Instead of taking the limelight herself, however, she hopes that it’s their particular business model that catches on with other business owners: the attention to quality ingredients, tradition and owners who value and support their employees and community. They have less than 20% turnover, and when the employees leave, typically it’s to go on to do something else that furthers their education or career.
“We want them to succeed,” Jimison said, “even if that means leaving us to go do it.”
Given her background, it’s not surprising that most of her employees are artists supporting their crafts by waiting tables. This is her crowd, she said, and where she feels most comfortable.
“We also believe in promoting them within our company,” she said, which means taking the time to train them to do specialized tasks and paying for them to learn more about their products, beers and wines.
In coming months, she also plans to add pasta to the menu, after a trip the couple took last year to Italy, where they met some of their vendors, ate at top restaurants that literally brought tears to their eyes, and took cooking classes from renowned chef Massimo Bottura, who taught Jimison to make pasta Italian-style.

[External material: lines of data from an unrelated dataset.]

@[simp] theorem afterFetch_pc (s : State) : s.afterFetch.pc = s.pc := rfl

@[simp] theorem hostReset_run (s : State) : (hostReset s).run = .running := rfl

@[simp] theorem hostReset_pc (s : State) : (hostReset s).pc = 0#16 := rfl

/-- Settles O30: the rows of the table are the ways of a step, a fault, HLT, another instruction, and an ended core. -/
theorem runStateTransitions : Obligations.RunStateTransitions := by
  refine ⟨⟨rfl, rfl⟩, fun s t hstep => ⟨fun hrun hsome => ?_, fun hrun hnone hdec => ?_,
    fun i hrun hnone hdec hi => ?_, fun hended => ?_⟩, fun s => ⟨hostReset_run s, hostReset_pc s⟩⟩
  · obtain ⟨c, hfault⟩ := Option.isSome_iff_exists.mp hsome
    obtain rfl : s.afterFetch.fail c = t :=
      Host.Outcome.next.inj ((step_of_faultOfCycle_some hrun hfault).symm.trans hstep)
    exact ⟨State.fail_run _ c, by rw [State.fail_pc, afterFetch_pc]⟩
  · obtain rfl : t = s.afterFetch.halt := (effect_of_step hrun hnone hdec hstep).eq_halt
    exact ⟨State.halt_run _, by rw [State.halt_pc, afterFetch_pc]⟩
  · have heffect := effect_of_step hrun hnone hdec hstep
    exact ⟨by rw [heffect.run_of_ne_hlt hi, afterFetch_run, hrun],
      by rw [heffect.pc_of_ne_hlt hi, nextPc_afterFetch]⟩
  · exact Host.Outcome.next.inj (hstep.symm.trans (step_of_ne_running hended))

/-- A core that is not Running is unchanged by any number of steps. -/
theorem run_of_ne_running {s : State} (hended : s.run ≠ .running) (k : Nat) :
    Host.Core.run core k s = .next s := by
  induction k with
  | zero => exact run_zero s
  | succ k ih => rw [run_succ_of_step (step_of_ne_running hended), ih]

/-- Settles O31: the step of an ended core is the identity, and so is its run; reset answers a Running core. -/
theorem endedCoreIsFrozenUntilReset : Obligations.EndedCoreIsFrozenUntilReset :=
  fun s hended => ⟨run_of_ne_running hended, hostReset_run s⟩

end Sys2Proof.Machine
end

section
namespace Sys2Proof

/-! ### Encoding and then decoding (30_encoding.md R79, R81) -/

theorem byteAt_zero_encode (m : OpcodeMap) (i : Instr) : byteAt (encode m i) 0 = m.opcode i.kind := by
  cases i <;> exact byteAt_zero_wordOfBytes _ _ _ _

/-- The layout of its own kind unpacks an encoding to the instruction. -/
theorem operands_encode (m : OpcodeMap) : ∀ i : Instr, operands i.kind (encode m i) = i
  | .ldi rd imm => Laws.OperandFields.ldi rd imm m
  | .ld rd addr => Laws.OperandFields.ld rd addr m
  | .st rs addr => Laws.OperandFields.st rs addr m
  | .add rd ra rb => Laws.OperandFields.add rd ra rb m
  | .sub rd ra rb => Laws.OperandFields.sub rd ra rb m
  | .mul rd ra rb => Laws.OperandFields.mul rd ra rb m
  | .and rd ra rb => Laws.OperandFields.and rd ra rb m
  | .or rd ra rb => Laws.OperandFields.or rd ra rb m
  | .not rd => Laws.OperandFields.not rd m
  | .cmp ra rb => Laws.OperandFields.cmp ra rb m
  | .je t => Laws.OperandFields.je t m
  | .jne t => Laws.OperandFields.jne t m
  | .hlt => Laws.OperandFields.hlt m
  | .prn rs => Laws.OperandFields.prn rs m
  | .nop => Laws.OperandFields.nop m

/-- Settles O1: an injective map finds the kind at byte 0 of the encoding, whose layout unpacks the operands. -/
theorem decodeUndoesEncode : Obligations.DecodeUndoesEncode := by
  intro m i hm
  have hkind : decodeKind m (byteAt (encode m i) 0) = some i.kind :=
    (decodeKind_eq_some_iff hm).mpr (byteAt_zero_encode m i).symm
  rw [decode_of_decodeKind_some hkind, operands_encode]

/-! ### Decoding and then encoding (R72 to R79) -/

/-- A decoded instruction is unpacked from the word by the layout of its kind. -/
theorem operands_of_decode_ok {m : OpcodeMap} {w : Word} {i : Instr} (h : decode m w = .ok i) :
    operands i.kind w = i :=
  Except.ok.inj ((decode_of_decodeKind_some (decodeKind_of_decode_ok h)).symm.trans h)
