-- ==== Sys2Proof/Machine/Ops.lean ====
section
/-! DEFINITION. The named operations every meaning and every host access is written with: the packed buffer, the
vector registers, recording and acknowledging an error, acceptance of a command and its completion, and reset. -/

namespace Sys2Proof.Machine

/-! ### The packed buffer -/

/-- What a byte of PB that no pair lists reads as: 0, PB's reset value (10_state.md R55). -/
def Memory.blank : Byte := 0

/-- Byte `j` of PB. -/
def Memory.read : Memory → Nat → Byte
  | [], _ => Memory.blank
  | c :: m, j => if c.1 = j then c.2 else Memory.read m j

/-- A pair for byte `j`, or none where the value is the blank one, before the pairs of `m`. -/
def Memory.put (m : Memory) (j : Nat) (b : Byte) : Memory := if b = Memory.blank then m else (j, b) :: m

/-- PB with byte `j` set to `b`, in canonical form. -/
def Memory.write : Memory → Nat → Byte → Memory
  | [], j, b => Memory.put [] j b
  | c :: m, j, b =>
    if c.1 < j then c :: Memory.write m j b
    else if c.1 = j then Memory.put m j b
    else Memory.put (c :: m) j b

/-- Every pair of `m` lies above byte `j`. -/
def Memory.above (j : Nat) (m : Memory) : Bool := m.all fun c => decide (j < c.1)

/-- The canonical form: byte numbers strictly rising, no pair with the blank value. -/
def Memory.wf : Memory → Bool
  | [] => true
  | c :: m => (c.2 != Memory.blank) && Memory.above c.1 m && Memory.wf m

/-- PB with its bytes 0 to `k - 1` set to `g 0` to `g (k-1)`. -/
def Memory.fill (m : Memory) (g : Nat → Byte) : Nat → Memory
  | 0 => m
  | k + 1 => Memory.write (Memory.fill m g k) k (g k)

/-- `unpackint` over the `k` low bytes (46_codec.md R230). -/
def Memory.bytesValue (m : Memory) : Nat → Nat
  | 0 => 0
  | k + 1 => Memory.bytesValue m k + (Memory.read m k).toNat * 2 ^ (8 * k)

/-- `unpackint(PB)` (46_codec.md R230). -/
def unpackInt (f : Field) (m : Memory) : Nat := Memory.bytesValue m f.packedBytes

/-! ### The vector registers -/

/-- `x[r]` (10_state.md R30). -/
def State.reg (s : State) (r : Reg) : DigitVec := s.x[r.toNat]'(r.isLt)

/-- `x[r] <- v` (00_scope.md R16). -/
def State.setReg (s : State) (r : Reg) (v : DigitVec) : State := { s with x := s.x.set r.toNat v r.isLt }

/-! ### Errors

The unit takes no trap: an error records its code and cancels the action that caused it (60_exceptions.md R300, R315).
`raiseError` is the whole of what taking an error does to STATUS, and the STATUS write of R316 is the only
acknowledgement. -/

/-- An error with code `e` occurs: the first one since ERR was clear is kept (10_state.md R39). -/
def State.raiseError (e : ErrorCode) (s : State) : State :=
  if s.err then s else { s with err := true, ecode := e.code }

/-- A command word ends in a decode error (60_exceptions.md R310): the error is recorded, DONE is set (10_state.md
R38), and no command is in flight. -/
def State.commandError (e : ErrorCode) (s : State) : State :=
  { State.raiseError e s with done := true, inflight := none }

/-- DONE is acknowledged by a STATUS write with bit 1 set (10_state.md R36). -/
def State.ackDone (s : State) : State := { s with done := false }

/-- An error is acknowledged by a STATUS write with bit 2 set (10_state.md R36, 60_exceptions.md R316). -/
def State.ackError (s : State) : State := { s with err := false, ecode := 0 }

/-- The error code of a decode error (30_encoding.md R109). -/
def decodeErrorCode : DecodeError → ErrorCode
  | .illegalOpcode => .illegalOpcode
  | .reservedField => .reservedField

/-! ### Acceptance and completion of a command -/

/-- The snapshot of the sources that the fields VA and VB of a command word name (60_exceptions.md R310). -/
def State.snapshot (s : State) (w : Word) : Snapshot :=
  { a := s.reg (vaField w), b := s.reg (vbField w), sres0 := s.sres.getLsbD 0, pb := s.pb }

/-- A decoded and applicable command is accepted (60_exceptions.md R310): its word, the snapshot of its sources and
its latency go in flight, so BUSY is 1. -/
def State.accept (i : Instr) (w : Word) (s : State) : State :=
  { s with inflight := some { word := w, snap := s.snapshot w, remaining := Config.lat i.op s.field } }

/-- A command word is issued while BUSY = 0 (30_encoding.md R109, 60_exceptions.md R310): decoded, then checked for
applicability, then accepted. The first check that fails decides the error. -/
def State.issue (w : Word) (s : State) : State :=
  match decode w with
  | .error e => s.commandError (decodeErrorCode e)
  | .ok i => if s.field.hasOp i.op then s.accept i w else s.commandError .notApplicable

/-- The source operand `A`: the snapshot's while a command is in flight (10_state.md R48), else `x[va]` as it is now
(the moment of issue, 00_scope.md R17). -/
def State.sourceA (s : State) (va : Reg) : DigitVec :=
  match s.inflight with
  | some r => r.snap.a
  | none => s.reg va

/-- The source operand `B`, as `sourceA`. -/
def State.sourceB (s : State) (vb : Reg) : DigitVec :=
  match s.inflight with
  | some r => r.snap.b
  | none => s.reg vb

/-- The mask bit `SRES[0]` as it was at acceptance (47_transfer_compare.md R260), as `sourceA`. -/
def State.sourceSres0 (s : State) : Bool :=
  match s.inflight with
  | some r => r.snap.sres0
  | none => s.sres.getLsbD 0

/-- PB as it was at acceptance (60_exceptions.md R310), as `sourceA`. -/
def State.sourcePb (s : State) : Memory :=
  match s.inflight with
  | some r => r.snap.pb
  | none => s.pb

/-- The unspecified contents of S0 to S2 after a command (10_state.md R50): the free values of draw `k`. -/
def freeScratch (f : Field) (k : Nat) : Vector DigitVec 3 :=
  Vector.ofFn fun i => build f.K fun j => Config.scratchWord k i.val j

/-- Completion of a command that ended without an error (60_exceptions.md R310): nothing in flight, so BUSY is 0, DONE
set, CMDCNT counted (10_state.md R42); S0 to S2 hold unspecified values (R50). -/
def State.complete (s : State) : State :=
  { s with
    inflight := none
    done := true
    cmdcnt := s.cmdcnt + 1
    scratch := freeScratch s.field s.draws
    draws := s.draws + 1 }

/-- Completion of a command whose result is a vector register (10_state.md R32). -/
def State.completeReg (vd : Reg) (v : DigitVec) (s : State) : State := (s.setReg vd v).complete

/-- Completion of a command whose result is SRES (10_state.md R34, R35). -/
def State.completeSres (w : Word) (s : State) : State := ({ s with sres := w }).complete

/-- Completion of a command whose result is PB: all PACKED_BYTES bytes of `packint(r)` (46_codec.md R231, R232). -/
def State.completePb (r : Nat) (s : State) : State :=
  ({ s with pb := Memory.fill s.pb (packByte r) s.field.packedBytes }).complete

/-- A command that some fields do not have: completed by `done` where the field has it, and otherwise refused with
NOT_APPLICABLE (30_encoding.md R108, 60_exceptions.md R303). -/
def State.ifApplicable (op : Op) (done : State → State) (s : State) : State :=
  if s.field.hasOp op then done s else s.commandError .notApplicable

/-! ### Reset and time -/

/-- Reset, by `rst` or by CTRL.SRST (70_reset_and_hazards.md R340): every piece of the unit's state takes its reset
value, a command in flight is abandoned (R341), and FIELD stays. The model's own record of the host goes on. -/
def State.hardReset (s : State) : State :=
  { State.resetOf s.field with inputs := s.inputs, readData := s.readData, draws := s.draws }

/-- One tick of the unit's clock (70_reset_and_hazards.md R360): the latency of the command in flight runs down. -/
def State.tick (s : State) : State :=
  match s.inflight with
  | some r => { s with inflight := some { r with remaining := r.remaining - 1 } }
  | none => s

/-- The word of the command whose latency has elapsed, if there is one: its completion is the next event
(70_reset_and_hazards.md R360, 60_exceptions.md R314). -/
def State.dueWord (s : State) : Option Word :=
  match s.inflight with
  | some r => if r.remaining = 0 then some r.word else none
  | none => none

end Sys2Proof.Machine
end

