-- ==== Sys2Proof/Machine/Core.lean ====
section
/-! DEFINITION. The machine as the host runs it. -/

def Sys2Proof.core : Host.Core := { State := Sys2Proof.Machine.State, Fault := Sys2Proof.Machine.Fault, Refusal := Sys2Proof.Machine.Refusal, step := Sys2Proof.Machine.step, reset := Sys2Proof.Machine.State.reset }
end

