/-- A sum that is masked to `m` bits before it becomes a word stays below `2^m`. -/
theorem toNat_wordOf_emod_lt (z : Int) (m : Nat) : (wordOf (z % 2 ^ m)).toNat < 2 ^ m := by
  have hpos : (0 : Int) < 2 ^ m := by positivity
  obtain ⟨x, hx⟩ := Int.eq_ofNat_of_zero_le (Int.emod_nonneg z hpos.ne')
  have hlt : x < 2 ^ m := by exact_mod_cast hx ▸ Int.emod_lt_of_pos z hpos
  rw [wordOf, hx, BitVec.ofInt_natCast, BitVec.toNat_ofNat]
  exact Nat.mod_lt_of_lt hlt

/-! ### `canon(r)` -/

/-- The digits of `canon(r)` below the top one (00_scope.md R20). -/
theorem digit_canon_low {f : Field} {j : Nat} (hj : j < f.K - 1) (r : Nat) :
    digit (canon f r) j = BitVec.ofNat 64 (r / 2 ^ (f.W * j) % 2 ^ f.W) := by
  rw [canon, digit_build _ (by omega), if_pos hj]

/-- The top digit of `canon(r)` (00_scope.md R20). -/
theorem digit_canon_top {f : Field} (hK : 0 < f.K) (r : Nat) :
    digit (canon f r) (f.K - 1) = BitVec.ofNat 64 (r / 2 ^ (f.W * (f.K - 1))) := by
  rw [canon, digit_build _ (by omega), if_neg (lt_irrefl _)]

theorem toNat_digit_canon_low {f : Field} (h : f.shapeOk = true) {j : Nat} (hj : j < f.K - 1) (r : Nat) :
    (digit (canon f r) j).toNat = r / 2 ^ (f.W * j) % 2 ^ f.W := by
  rw [digit_canon_low hj]
  exact toNat_ofNat_of_lt_two_pow (shape_W_le h) (Nat.mod_lt _ (by positivity))

theorem canon_top_lt {f : Field} (h : f.shapeOk = true) {r : Nat} (hr : r < 2 ^ f.n) :
    r / 2 ^ (f.W * (f.K - 1)) < 2 ^ f.H := by
  rw [shape_n h, pow_add] at hr
  exact Nat.div_lt_of_lt_mul hr

theorem toNat_digit_canon_top {f : Field} (h : f.shapeOk = true) {r : Nat} (hr : r < 2 ^ f.n) :
    (digit (canon f r) (f.K - 1)).toNat = r / 2 ^ (f.W * (f.K - 1)) := by
  rw [digit_canon_top (shape_K_pos h)]
  exact toNat_ofNat_of_lt_two_pow (shape_H_le h) (canon_top_lt h hr)

theorem toNat_digit_canon_low_lt {f : Field} (h : f.shapeOk = true) {j : Nat} (hj : j < f.K - 1) (r : Nat) :
    (digit (canon f r) j).toNat < 2 ^ f.W := by
  rw [toNat_digit_canon_low h hj]
  exact Nat.mod_lt _ (by positivity)

/-- The `k` low digits of `canon(r)`, all below the top one, represent `r mod 2^(W*k)`. -/
theorem valLow_canon {f : Field} (h : f.shapeOk = true) (r : Nat) {k : Nat} (hk : k ≤ f.K - 1) :
    valLow f.W (canon f r) k = (r % 2 ^ (f.W * k) : Nat) := by
  induction k with
  | zero => simp [valLow, Nat.mod_one]
  | succ k ih =>
    have hlow := toNat_digit_canon_low_lt h hk r
    rw [valLow, ih (by omega), sdigit, toInt_of_toNat_lt (shape_W_le h) hlow, toNat_digit_canon_low h hk,
      Nat.mul_succ, pow_add, Nat.mod_mul]
    push_cast
    ring

/-- `val(canon(r)) = r` (00_scope.md R20). -/
theorem val_canon {f : Field} (h : f.shapeOk = true) {r : Nat} (hr : r < 2 ^ f.n) : val f (canon f r) = r := by
  have htop := toNat_digit_canon_top h hr
  have hlt : (digit (canon f r) (f.K - 1)).toNat < 2 ^ f.H := htop ▸ canon_top_lt h hr
  obtain ⟨k, hk⟩ : ∃ k, f.K = k + 1 := ⟨f.K - 1, by have := shape_K_pos h; omega⟩
  have hk' : f.K - 1 = k := by omega
  rw [hk'] at htop hlt
  calc val f (canon f r)
      = valLow f.W (canon f r) k + sdigit (canon f r) k * 2 ^ (f.W * k) := by rw [val, hk, valLow]
    _ = (r % 2 ^ (f.W * k) + r / 2 ^ (f.W * k) * 2 ^ (f.W * k) : Nat) := by
        rw [valLow_canon h r hk'.ge, sdigit, toInt_of_toNat_lt (shape_H_le h) hlt, htop]
        push_cast
        ring
    _ = r := by rw [Nat.mod_add_div']

/-- Settles O31: the digits of `canon(r)` are the base-`2^W` digits of `r`, each small enough to be its own signed
value, so that they sum to `r`. -/
theorem canonRepresentsItsInteger : Obligations.CanonRepresentsItsInteger := by
  intro f r h hr
  exact ⟨fun j hj => ⟨digit_canon_low hj r, toNat_digit_canon_low_lt h hj r⟩, digit_canon_top (shape_K_pos h) r,
    toNat_digit_canon_top h hr ▸ canon_top_lt h hr, val_canon h hr⟩

/-! ### Carried vectors -/

/-- In an admissible shape, Carried speaks of the digits as unsigned words (00_scope.md R23). -/
theorem carried_iff {f : Field} (h : f.shapeOk = true) (v : DigitVec) :
    Carried f v ↔ ∀ j, j < f.K - 1 → (digit v j).toNat < 2 ^ f.W :=
  forall₂_congr fun _ _ => toInt_range_iff (shape_W_le h)

theorem carried_canon {f : Field} (h : f.shapeOk = true) (r : Nat) : Carried f (canon f r) :=
  (carried_iff h _).2 fun _ hj => toNat_digit_canon_low_lt h hj r

theorem carried_mulOut {f : Field} (h : f.shapeOk = true) (x : Int) : Carried f (mulOut f x) := carried_canon h _

/-- ADDCORE masks its lower digits (40_adder.md R121 (b)), whatever its operands hold. -/
theorem carried_addCore {f : Field} (h : f.shapeOk = true) (a b : DigitVec) (sgn : Int) :
    Carried f (addCore f a b sgn) := by
  refine (carried_iff h _).2 fun j hj => ?_
  rw [addCore, digit_build _ (by omega), if_pos hj]
  exact toNat_wordOf_emod_lt _ _

theorem carried_maskVec {f : Field} (h : f.shapeOk = true) {v : DigitVec} (hv : Carried f v) (k : Bool) :
    Carried f (maskVec f v k) := by
  refine (carried_iff h _).2 fun j hj => ?_
  rw [maskVec, digit_build _ (by omega), BitVec.toNat_and]
  exact Nat.and_le_left.trans_lt ((carried_iff h v).1 hv j hj)

theorem carried_orVec {f : Field} (h : f.shapeOk = true) {a b : DigitVec} (ha : Carried f a) (hb : Carried f b) :
    Carried f (orVec f a b) := by
  refine (carried_iff h _).2 fun j hj => ?_
  rw [orVec, digit_build _ (by omega), BitVec.toNat_or]
  exact Nat.or_lt_two_pow ((carried_iff h a).1 ha j hj) ((carried_iff h b).1 hb j hj)

/-- The reset value of a register (10_state.md R55) is Carried. -/
theorem carried_zeros (f : Field) : Carried f (List.replicate f.K 0) := by
  intro j hj
  have hz : sdigit (List.replicate f.K 0) j = 0 := by
    have : j < f.K := by omega
    simp [sdigit, digit, this]
  rw [hz]
  exact ⟨le_rfl, by positivity⟩

end Sys2Proof.Machine
end

section
/-! PROOFS. Carried registers under a step (00_scope.md R23): a command's result is Carried where its sources are, a
host access that is no VREG write stores no digit, and a command in flight keeps the snapshot it was accepted with. -/

namespace Sys2Proof.Machine

/-! ### What keeps `AllCarried` -/

/-- `AllCarried` speaks of FIELD, the registers and the snapshot in flight alone. -/
theorem allCarried_of_same_regs {s t : State} (hs : s.AllCarried) (hfield : t.field = s.field) (hx : t.x = s.x)
    (hsnap : ∀ q, t.inflight = some q → ∃ q', s.inflight = some q' ∧ q.snap = q'.snap) : t.AllCarried := by
  refine ⟨fun r => ?_, fun q hq => ?_⟩
  · rw [hfield, reg_congr hx]
    exact hs.1 r
  · obtain ⟨q', hq', hsame⟩ := hsnap q hq
    rw [hfield, hsame]
    exact hs.2 q' hq'

/-- A change of other parts of the state than FIELD, the registers and the record in flight keeps `AllCarried`. -/
theorem allCarried_congr {s t : State} (hs : s.AllCarried) (hfield : t.field = s.field) (hx : t.x = s.x)
    (hinflight : t.inflight = s.inflight) : t.AllCarried :=
  allCarried_of_same_regs hs hfield hx fun q hq => ⟨q, hinflight ▸ hq, rfl⟩

theorem allCarried_of_idle {s t : State} (hs : s.AllCarried) (hfield : t.field = s.field) (hx : t.x = s.x)
    (hidle : t.inflight = none) : t.AllCarried :=
  allCarried_of_same_regs hs hfield hx fun q hq => by simp [hidle] at hq

theorem allCarried_completeReg {s : State} (hs : s.AllCarried) (vd : Reg) {v : DigitVec} (hv : Carried s.field v) :
    (s.completeReg vd v).AllCarried := by
  refine ⟨fun r => ?_, fun q hq => by simp at hq⟩
  rw [completeReg_field]
  by_cases hr : r = vd
  · rw [hr, reg_completeReg_same]
    exact hv
  · rw [reg_completeReg_ne s v hr]
    exact hs.1 r

theorem allCarried_completeSres {s : State} (hs : s.AllCarried) (w : Word) : (s.completeSres w).AllCarried :=
  allCarried_of_idle hs rfl rfl rfl

theorem allCarried_completePb {s : State} (hs : s.AllCarried) (r : Nat) : (s.completePb r).AllCarried :=
  allCarried_of_idle hs rfl rfl rfl

theorem allCarried_commandError {s : State} (hs : s.AllCarried) (e : ErrorCode) : (s.commandError e).AllCarried :=
  allCarried_of_idle hs (by simp) (by simp) (by simp)

theorem allCarried_raiseError {s : State} (hs : s.AllCarried) (e : ErrorCode) : (s.raiseError e).AllCarried :=
  allCarried_congr hs (by simp) (by simp) (by simp)

theorem allCarried_ifApplicable {s : State} (hs : s.AllCarried) (op : Op) {done : State → State}
    (hdone : (done s).AllCarried) : (s.ifApplicable op done).AllCarried := by
  unfold State.ifApplicable
  split
  · exact hdone
  · exact allCarried_commandError hs _

theorem allCarried_hardReset (s : State) : s.hardReset.AllCarried := by
  refine ⟨fun r => ?_, fun q hq => by simp at hq⟩
  rw [reg_hardReset]
  exact carried_zeros _

theorem allCarried_tick {s : State} (hs : s.AllCarried) : s.tick.AllCarried := by
  refine allCarried_of_same_regs hs (by simp) (by simp) fun q hq => ?_
  rw [tick_inflight, Option.map_eq_some_iff] at hq
  obtain ⟨q', hq', rfl⟩ := hq
  exact ⟨q', hq', rfl⟩

/-- Acceptance copies registers that are Carried into the snapshot. -/
theorem allCarried_accept {s : State} (hs : s.AllCarried) (i : Instr) (w : Word) : (s.accept i w).AllCarried := by
  refine ⟨hs.1, fun q hq => ?_⟩
  rw [accept_inflight, Option.some_inj] at hq
  subst hq
  exact ⟨hs.1 _, hs.1 _⟩

theorem allCarried_issue {s : State} (hs : s.AllCarried) (w : Word) : (s.issue w).AllCarried := by
  rcases issue_cases w s with ⟨e, -, heq⟩ | ⟨i, -, -, heq⟩ | ⟨i, -, -, heq⟩ <;> rw [heq]
  · exact allCarried_commandError hs _
  · exact allCarried_commandError hs _
  · exact allCarried_accept hs i w

/-! ### Commands -/

theorem carried_sourceA {s : State} (hs : s.AllCarried) (va : Reg) : Carried s.field (s.sourceA va) := by
  cases hq : s.inflight with
  | none => exact sourceA_idle hq va ▸ hs.1 va
  | some q => exact sourceA_inflight hq va ▸ (hs.2 q hq).1

theorem carried_sourceB {s : State} (hs : s.AllCarried) (vb : Reg) : Carried s.field (s.sourceB vb) := by
  cases hq : s.inflight with
  | none => exact sourceB_idle hq vb ▸ hs.1 vb
  | some q => exact sourceB_inflight hq vb ▸ (hs.2 q hq).2

/-- Every command keeps `AllCarried`. ADDCORE and `canon` give Carried vectors of any operands; MOV, MASK, MASKS and OR
only of Carried ones; the other commands write no register. -/
theorem exec_allCarried {s : State} (hf : s.field.shapeOk = true) (hs : s.AllCarried) (i : Instr) :
    ∃ t, exec i s = .next t ∧ t.AllCarried := by
  cases i with
  | add | sub | adds | neg => exact ⟨_, rfl, allCarried_completeReg hs _ (carried_addCore hf _ _ _)⟩
  | mul | muls | sqr => exact ⟨_, rfl, allCarried_completeReg hs _ (carried_mulOut hf _)⟩
  | norm | inv | div | unpack | ldi | abs => exact ⟨_, rfl, allCarried_completeReg hs _ (carried_canon hf _)⟩
  | sqrt | isqrt =>
    exact ⟨_, rfl, allCarried_ifApplicable hs _ (allCarried_completeReg hs _ (carried_canon hf _))⟩
  | legq => exact ⟨_, rfl, allCarried_ifApplicable hs _ (allCarried_completeSres hs _)⟩
  | leg | eq | eqn | sign | signn | bit | bitn => exact ⟨_, rfl, allCarried_completeSres hs _⟩
  | pack | npack => exact ⟨_, rfl, allCarried_completePb hs _⟩
  | mov => exact ⟨_, rfl, allCarried_completeReg hs _ (carried_sourceA hs _)⟩
  | mask | masks => exact ⟨_, rfl, allCarried_completeReg hs _ (carried_maskVec hf (carried_sourceA hs _) _)⟩
  | or =>
    exact ⟨_, rfl, allCarried_completeReg hs _ (carried_orVec hf (carried_sourceA hs _) (carried_sourceB hs _))⟩

theorem runWord_allCarried {s t : State} (hf : s.field.shapeOk = true) (hs : s.AllCarried) {w : Word}
    (ht : runWord w s = .next t) : t.AllCarried := by
  rcases runWord_cases w s with ⟨i, -, heq⟩ | ⟨e, -, heq⟩
  · obtain ⟨u, hu, hcarried⟩ := exec_allCarried hf hs i
    obtain rfl : u = t := Host.Outcome.next.inj (by rw [← hu, ← heq, ht])
    exact hcarried
  · obtain rfl : s.commandError (decodeErrorCode e) = t := Host.Outcome.next.inj (by rw [← heq, ht])
    exact allCarried_commandError hs _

Because it would take 12 hours a day to roll out all that pasta, they bought a top-line Italian pasta maker to roll out their homemade dough.
Sometimes, there’s a compromise, but they try to stay as authentic to the traditions as possible and don’t mind investing in top-of-the-line machinery to augment their traditional tools.
Many Italians were surprised to hear that they still use a wood-burning oven at Pizza Carrello, as most have switched over to electric, something Jimison refuses to do.
“There’s such an art to it,” she said, “and I can’t ever imagine ever giving that up.”